Sessions, Ryan join McConnell in abandoning Roy Moore amid sexual misconduct allegations

Sessions, Ryan join McConnell in abandoning Roy Moore amid sexual misconduct allegations
Left to Right, Republican Sen. Mitch McConnell of Kentucky, Republican House Speaker Paul Ryan of Wisconsin, Alabama GOP Senate candidate Roy Moore and Attorney General Jeff Sessions
Left to Right, Republican Sen. Mitch McConnell of Kentucky, Republican House Speaker Paul Ryan of Wisconsin, Alabama GOP Senate candidate Roy Moore and Attorney General Jeff Sessions

The two Republican leaders in Congress, joined by the former Republican Alabama senator who now serves as the nation’s top law enforcement official, have all turned their backs on Alabama Republican Senate nominee Roy Moore amid a firestorm of sexual misconduct accusations against him.

As of Tuesday, U.S. Attorney General Jeff Sessions, House Speaker Paul Ryan and Senate Majority Leader Mitch McConnell had all affirmed their belief in the credulity of the claims against the controversial Moore, with Ryan and McConnell agreeing that the beleaguered erstwhile frontrunner for Sessions’ former seat should step aside.

“He should step aside,” Ryan said of Moore on Tuesday, according to the Washington Post. “Number one, these allegations are credible.
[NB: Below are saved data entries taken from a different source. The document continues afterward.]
-- ==== Sys2Proof/Machine/System.lean ====
section
/-! DEFINITION. The system and diagnostic opcodes, TXN_BEGIN and TXN_ABORT, and FEED_RESTORE (R45, R196, R197, R205, R210, R218,
R228, R229, R245, R246). -/

namespace Sys2Proof.Machine

/-! ### Identity and status -/

def specSysInfo : OpSpec where
  standby := true
  spi := true
  run := fun _ s =>
    readOk s [1] (beBytes 4 0x9012 ++ beBytes 4 0xB0 ++
      [BitVec.ofNat 8 s.sec.lifecycle, BitVec.ofNat 8 s.role, BitVec.ofNat 8 (b2n s.render.rate96), BitVec.ofNat 8 (b2n s.sec.gradeE)] ++
      beBytes 4 s.boot.ganenVersion.toNat)

def specSysStatus : OpSpec where
  standby := true
  spi := true
  run := fun _ s =>
    let w := fun (x : Word) => beBytes 4 x.toNat
    readOk s [1] (w (bootStatus s) ++ w (integStatus s) ++ w (kcpStatus s) ++
      ((List.range 8).map fun (c : Nat) => (BitVec.ofNat 8 (facetsIn s c) : Byte)) ++
      w (pmuDomain s false) ++ w (pmuDomain s true) ++ w (pmuState s))

/-! ### Sessions (R196, R197, R229, R474) -/

/-- The session that holds an endpoint, other than `x`. -/
def otherAt (s : State) (x : Nat) (e : Endpoint) : Option Nat := (List.range 8).find? fun y => y != x && s.bound y e

/-- Idle timeout in seconds of an open; 0 for never (R196). -/
def idleOf (c : Cmd) : Nat :=
  if !isUdp c.ep then 0 else if c.at 20 2 = 0 then 30 else if c.at 20 2 = 0xFFFF then 0 else c.at 20 2

/-- The session that an open makes: an open without a tag sets H and the window; with one, both persist (R197). DEDUCED, log 20. -/
def opened (c : Cmd) (t : Session) : Session :=
  let base := { t with
    isOpen := true, ep := c.ep, evSeq := 0, mask := c.at 22 2, idle := idleOf c, tagged := c.tagged, loss := false, txn := none }
  if c.tagged then base else { base with h := c.seq, seen := 1, replies := [(c.seq, none)] }

def specSessionOpen : OpSpec where
  spi := true
  param := fun c _ => firstBad [(isUdp c.ep && c.at 20 2 > 3600 && c.at 20 2 ≠ 0xFFFF, 20)]
  busy := fun c s =>
    let t := s.sess c.sess
    if t.isOpen && t.ep != c.ep then some (reject stBusy 1 c.sess)
    else (otherAt s c.sess c.ep).map fun y => reject stBusy 1 y
  run := fun c s =>
    let s1 := ((s.closeSess c.sess).setSess c.sess (opened c)).stageSess c.sess
    readOk s1.speedCheck [1] (beBytes 4 (s1.sess c.sess).h)

def specSessionClose : OpSpec where
  spi := true
  run := fun c s => readOk (s.stageAs c.sess Session.shut) [1] []
  after := fun c s => s.closeSess c.sess

def specSeqQuery : OpSpec where
  standby := true
  spi := true
  run := fun c s => let t := s.sess c.sess; readOk s [1] (beBytes 4 t.h ++ zeros 4 ++ beBytes 8 t.seen)

def specEventMask : OpSpec where
  spi := true
  run := fun c s => readOk ((s.setSess c.sess fun t => { t with mask := c.at 20 2 }).stageSess c.sess) [1] []

/-- DEDUCED, logs 21, 22 and 191. -/
def specKeySet : OpSpec where
  standby := true
  spi := true
  units := fun _ _ => [12]
  len := fun c => c.plen == 36
  permit := fun c s => if adminTag c s && !s.sec.tamperLow then none else some stNotPermitted
  param := fun c _ => firstBad [(c.at 20 1 > 7, 20), (c.at 21 1 > 3, 21)]
  run := fun c s =>
    let a := c.at 21 1
    let k : Option Key := if (c.bytes 24).all (· == 0) then none else some { key := c.bytes 24, diag := a.testBit 0, admin := a.testBit 1 }
    readOk { s with sec := { s.sec with keys := s.sec.keys.set (c.at 20 1) k } } [12] []
  after := fun c s =>
    let x := c.at 20 1
    let s1 := s.closeSess x
    if (nth none s.sec.keys x).isSome then s1.setSess x fun t => { t with h := 0, seen := 0, replies := [] } else s1

/-! ### Render rate (R45) -/

/-- The first enabled zone. DEDUCED, log 45. -/
def someZone (s : State) : Option Nat := (s.render.zones.find? fun e => e.2.enable).map (·.1)

/-- A feed at a change of rate: its histories are at zero, and it carries zeros. -/
def FeedRt.quiet (r : FeedRt) : FeedRt :=
  { r with biq := List.replicate 16 {}, line := [], hist := [], fdl := [], since := 0, tail := [], tailB := [], limG := 0x40000000, last := 0,
           heldBlocks := 0, leaving := [] }

/-- The render stops until it resumes at the other rate. DEDUCED, log 44. -/
def State.rateChange (s : State) (rate96 : Bool) : State :=
  if s.render.rate96 = rate96 then s
  else
    let quiet := fun (e : Nat × FeedRt) => (e.1, e.2.quiet)
    let ovr := fun (q : Kernel) => decide (3 * (q.budget + q.start) > cycle3 rate96)
    let hold := fun (e : Nat × Kernel) => if ovr e.2 then (e.1, { e.2 with suspended := true }) else e
    { s with
      facets := { s.facets with kernels := s.facets.kernels.map hold }
      render := { s.render with
        rate96 := rate96, changing := true, run := false, blocks := [], playout := [], feedRt := s.render.feedRt.map quiet }
      net := { s.net with sent := [] } }

def specRenderRate : OpSpec where
  txn := true
  spi := true
  atOnce := fun _ _ => false
  param := fun c _ => firstBad [(c.at 20 1 > 1, 20)]
  busy := fun _ s => (someZone s).map fun z => reject stConflict 1 z
  apply := fun c bad s => if bad.contains 1 then s else s.rateChange (c.at 20 1 == 1)

/-- RENDER_RATE_RESUME. -/
def execRenderRateResume (s : State) : Host.Outcome State Fault Refusal :=
  .next (if s.render.changing then
    { s with render := { s.render with changing := false, run := !s.integ.pllStop, n := blockAt s.render.rate96 s.lNs } }
  else s)

/-- GANEN_RESTART_DONE (R373): the restarted Ganen closes its first delta, and loads time where the bases wait for it (R280,
Table TIME-7). -/
def execGanenRestartDone (s : State) : Host.Outcome State Fault Refusal :=
  if !s.integ.restarting then .next s
  else
    let s1 := if s.loaded then s else s.loadTime
    let d := { s1.delta with
      closed := some { boundary := s1.render.n + 1, seq := s1.delta.seq, verify := false, entries := [] }, cutoff := true, committed := true
      seq := (s1.delta.seq + 1) % 2 ^ 32 }
    .next { s1 with integ := { s1.integ with restarting := false, missed := 0, lastClosed := s1.render.n + 1 }, delta := d }

/-! ### FEED_RESTORE (R54, R154) -/

/-- A restored feed rejoins the layout; Loupe's state of it is OK, and its veto is cleared. -/
def State.restoreFeed (s : State) (f : Nat) : State :=
  let s1 := s.unwithdraw f
  let q := s1.lf f
  let s2 := if q.vetoed then s1.modLf f fun q => { q with vetoed := false } else s1
  if q.st = 5 then
    let s3 := s2.modLf f fun q => { q with st := 1 }
    s3.event 0x8600 (beBytes 2 f ++ [BitVec.ofNat 8 q.verdict, 1] ++ beBytes 2 (s3.lf f).flags ++ zeros 2)
  else s2

def specFeedRestore : OpSpec where
  txn := true
  feeds := fun c s => targets s (c.at 20 2)
  atOnce := fun _ _ => false
  units := fun _ _ => [2, 4]
  param := fun c _ => firstBad [(badTarget (c.at 20 2), 20)]
  apply := fun c bad s =>
    (targets s (c.at 20 2)).foldl (fun s f =>
      if bad.contains 4 then (if bad.contains 2 then s else s.unwithdraw f)
      else if bad.contains 2 then s else s.restoreFeed f) s

/-! ### TXN_BEGIN and TXN_ABORT (R205, R210) -/

/-- A timed commit of the session's that has passed, or failed, its final check and is not yet reported. -/
def finalDone (s : State) (x id : Nat) : Bool :=
  let mine := fun (e : Entry) => match e with
    | .commit _ sx _ txn _ _ timed _ _ => timed && sx == x && txn == id
    | _ => false
  s.delta.entries.any mine || (match s.delta.closed with | some c => c.entries.any mine | none => false) ||
    s.delta.rolled.any fun e => e.1 == x && e.2.1 == id

/-- DEDUCED, log 29 and 30. -/
def specTxnBegin : OpSpec where
  ownTxn := true
  busy := fun c s =>
    let t := s.sess c.sess
    if c.txn = 0 then some (reject stBadParam 1 16)
    else if (match t.txn with | some q => q.id == c.txn | none => false) || t.timed.any fun q => q.id == c.txn then
      some (reject stBusy 1 0xFFFF)
    else if t.txn.isSome then some (reject stTxnLimit 1)
    else none
  run := fun c s => readOk ((s.setSess c.sess fun t => { t with txn := some { id := c.txn } }).stageSess c.sess) [1] []

def specTxnAbort : OpSpec where
  ownTxn := true
  busy := fun c s =>
    let t := s.sess c.sess
    if (match t.txn with | some q => q.id == c.txn | none => false) || t.timed.any fun q => q.id == c.txn then none
    else some (reject (if finalDone s c.sess c.txn then stTooLate else stTxnNone) 1)
  run := fun c s =>
    let drop := fun (t : Session) =>
      if (match t.txn with | some q => q.id == c.txn | none => false) then { t with txn := none }
      else { t with timed := t.timed.filter fun q => q.id ≠ c.txn }
    readOk ((s.setSess c.sess drop).stageSess c.sess) [1] []

/-! ### The register window (R218, R245) -/

/-- The session's packets carry a tag under a key with DIAG. -/
def diagTag (c : Cmd) (s : State) : Bool :=
  isUdp c.ep && c.tagged && match nth none s.sec.keys c.sess with | some k => k.diag | none => false

def specWindowUnlock : OpSpec where
  standby := true
  spi := true
  units := fun _ _ => [12]
  permit := fun c s => if s.locked && !diagTag c s then some stNotPermitted else none
  param := fun c _ => firstBad [(c.at 20 4 = 0 || c.at 20 4 > 3600, 20)]
  run := fun c s =>
    readOk (({ s with kcp := { s.kcp with window := some (c.at 20 4) } }).event 0x8F00 (beBytes 4 (c.at 20 4))) [12] []

def specWindowLock : OpSpec where
  standby := true
  spi := true
  units := fun _ _ => [12]
  run := fun _ s => readOk (s.closeWindow 0) [12] []

/-- The words of DIAG_REG_READ and DIAG_REG_WRITE. -/
def regCount (c : Cmd) : Nat := c.at 24 2

/-- An access by Ganen to a register ends in a bus error: a hole of the map, or a domain that has FAILED. -/
def regDead (s : State) (a : Nat) : Bool := !periphHere a || deadMem s a

/-- Make a register's domain answer, or log the hang of an access that has no target. DESIGN CHOICE, log 41. -/
def State.regReach (s : State) (a : Nat) : State :=
  if !periphHere a then s.hangRecord { (coreReq a 4 none) with user := true } 15
  else match asleep s a with | some d => s.wakeFor d | none => s

/-- An access that ends in a bus error; the block's space ends at 0x41FF_FFFF. -/
def regEnds (s : State) (a : Nat) : Bool := a ≥ 0x42000000 || regDead s a

/-- Read `n` words from `a` on: the words read, and the index of the one that failed. -/
def regReads (a : Nat) : Nat → Nat → State → List Byte × Option Nat × State
  | 0, _, s => ([], none, s)
  | n + 1, i, s =>
    let s1 := s.regReach (a + 4 * i)
    if regEnds s (a + 4 * i) then ([], some i, s1)
    else
      let w := beBytes 4 (regRead s1 (a + 4 * i)).toNat
      let r := regReads a n (i + 1) (s1.regReadDone (a + 4 * i))
      (w ++ r.1, r.2)

/-- Write words from `a` on, up to the one that fails. -/
def regWrites (a : Nat) : List Word → Nat → State → Option Nat × State
  | [], _, s => (none, s)
  | w :: t, i, s =>
    let s1 := s.regReach (a + 4 * i)
    if regEnds s (a + 4 * i) then (some i, s1) else regWrites a t (i + 1) (s1.regWrite (a + 4 * i) w false)

/-- The values of a DIAG_REG_WRITE. -/
def regValues (c : Cmd) : List Word := (List.range (regCount c)).map fun i => wordN (c.at (28 + 4 * i) 4)

/-- Addresses and counts out of range. -/
def regParam (c : Cmd) : Option Nat :=
  let a := c.at 20 4
  firstBad [(a % 4 ≠ 0 || a < 0x40000000 || a ≥ 0x42000000, 20), (regCount c = 0 || regCount c > 256, 24)]

/-- The answer of a register command whose word `i` failed. -/
def regFailed (s : State) (i : Nat) : State × ReplyRec × List Byte := (s, reject stBadParam 1 (20 + 4 * i), [])

def specRegRead : OpSpec where
  standby := true
  spi := true
  len := fun c => c.plen == 8
  permit := fun _ s => if windowOpen s then none else some stNotPermitted
  param := fun c _ => regParam c
  run := fun c s =>
    let r := regReads (c.at 20 4) (regCount c) 0 s
    match r.2.1 with | some i => regFailed r.2.2 i | none => readOk r.2.2 [1] r.1

def specRegWrite : OpSpec where
  standby := true
  spi := true
  len := fun c => c.plen ≥ 8 && c.plen == 8 + 4 * regCount c
  permit := fun _ s => if windowOpen s then none else some stNotPermitted
  param := fun c _ => regParam c
  run := fun c s =>
    let r := regWrites (c.at 20 4) (regValues c) 0 s
    match r.1 with | some i => regFailed r.2 i | none => readOk r.2 [1] []

/-- A DIAG_REG_WRITE would put a 1 in a reserved field before a word that fails: R13 gives no effect. -/
def regReserved (c : Cmd) (s : State) : Bool :=
  ((regValues c).zipIdx.takeWhile fun e => !regEnds s (c.at 20 4 + 4 * e.2)).any fun e => reservedWrite (c.at 20 4 + 4 * e.2) e.1

/-! ### Counters (R221, R245, R381, R382) -/

/-- Keys of `n` counters from `a` on, `step` apart. -/
def cntRun (a n step : Nat) : List Nat := (List.range n).map fun i => a + step * i

/-- The counters of a unit (Table KCP-6), in order. PRESUMED, log 42. -/
def unitCounters (u : Nat) : List Nat :=
  if u = 1 then cntRun (kDev 0) 7 1 ++ ((List.range 8).map fun x => cntRun (kSess x 0) 3 1).flatten ++ cntRun (aInteg + 0x90) 5 8
  else if u = 2 then cntRun (aPav + 0x90) 4 8 ++ ((List.range 1024).map fun o => cntRun (kObj o 0) 2 1).flatten
  else if u = 3 then
    ((List.range 1024).map fun f => cntRun (kFeed f 0) 4 1).flatten ++ (List.range 1024).map fun o => kObj o 2
  else if u = 4 then cntRun (aLoupe + 0x90) 3 8
  else if u = 5 then cntRun (aFacetctl + 0x90) 5 8
  else if u = 6 then ((List.range 6).map fun k => cntRun (aNet k + 0x90) 12 8).flatten ++ ((List.range 512).map fun f => cntRun (kFlow f 0) 13 1).flatten
  else if u = 7 then cntRun (aTime + 0x100) 15 8
  else if u = 8 then ((List.range 16).map fun p => cntRun (aTdm + 0x800 + 0x40 * p) 5 8).flatten ++ cntRun (aSide + 0x90) 1 8
  else if u = 9 then cntRun (aBusmx + 0x90) 4 8 ++ cntRun (aDramc + 0x90) 6 8 ++ cntRun (aDma + 0x90) 2 8
  else if u = 10 then cntRun (aPair + 0x90) 6 8
  else []

/-- A capture by Ganen of every counter that `p` picks; `clear` clears the accumulators as one step with it. DEDUCED, log 43. -/
def State.takeCnts (s : State) (p : Nat → Bool) (clear : Bool) : State :=
  let one := fun (e : Nat × Cnt) =>
    if p e.1 then
      let q := e.2.capture true
      (e.1, if clear then { q with acc := 0, accSat := false } else q)
    else e
  { s with cnts := s.cnts.map one }

/-- The reply lists as many counters as its packet holds (R192). DESIGN CHOICE, log 42. -/
def specDiagCounters : OpSpec where
  standby := true
  spi := true
  param := fun c _ => firstBad [(c.at 20 2 = 0 || c.at 20 2 > 12, 20), (c.at 22 1 > 1, 22)]
  run := fun c s =>
    let u := c.at 20 2
    let ks := unitCounters u
    let s1 := s.takeCnts ks.contains false
    let fit := ks.zipIdx.take ((packetLimit s c.ep - 44 - 16 * b2n c.tagged) / 12)
    let data := ((fit.map fun e => beBytes 2 e.2 ++ zeros 2 ++ (mget {} s1.cnts e.1).kcp)).flatten
    readOk (if c.at 22 1 = 1 then s1.takeCnts ks.contains true else s1) [1] data

end Sys2Proof.Machine
end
Number two, if he cares about the values and people he claims to care about, then he should step aside.”

“I have no reason to doubt the women [accusing him],” Sessions, the former Alabama senator, said at an appearance before the House Judiciary Committee on Tuesday. But when the line of questioning turned to whether the beleaguered Moore should drop out of the race, Sessions seemed to cite ethics concerns that prevent him, as leader of the Department of Justice, from weighing in on the election.

“I believe the women,” McConnell told reporters Monday at a presser on tax reform. The GOP Senate leader said the party was exploring other options to replace him for the Alabama seat, including potentially mounting a write-in campaign for another candidate.

The top GOP members’ move to disavow Moore comes after five women accused the Senate hopeful of sexual misconduct when they were teens and Moore was in his thirties. Of those five women, two accused Moore of sexual assault. The first four women’s claims were brought to the public by the Washington Post on Thursday; the following Monday, noted civil rights attorney Gloria Allred came forward with the fifth accuser’s emotional statement.

“Mr. Moore reached over and began groping me, putting his hands on my breast,” Beverly Young Nelson said Monday of Moore. “I tried to open my car door to leave, but he reached over and locked it so I could not get out. I tried fighting him off ... but instead of stopping, he began squeezing my neck, attempting to force my head onto his crotch ... I was terrified.”

A Politico/Morning Consult poll showed most registered voters think Moore should drop out of the race. But if a defiant Monday tweet from the candidate is any indication, the electorate shouldn’t hold its breath.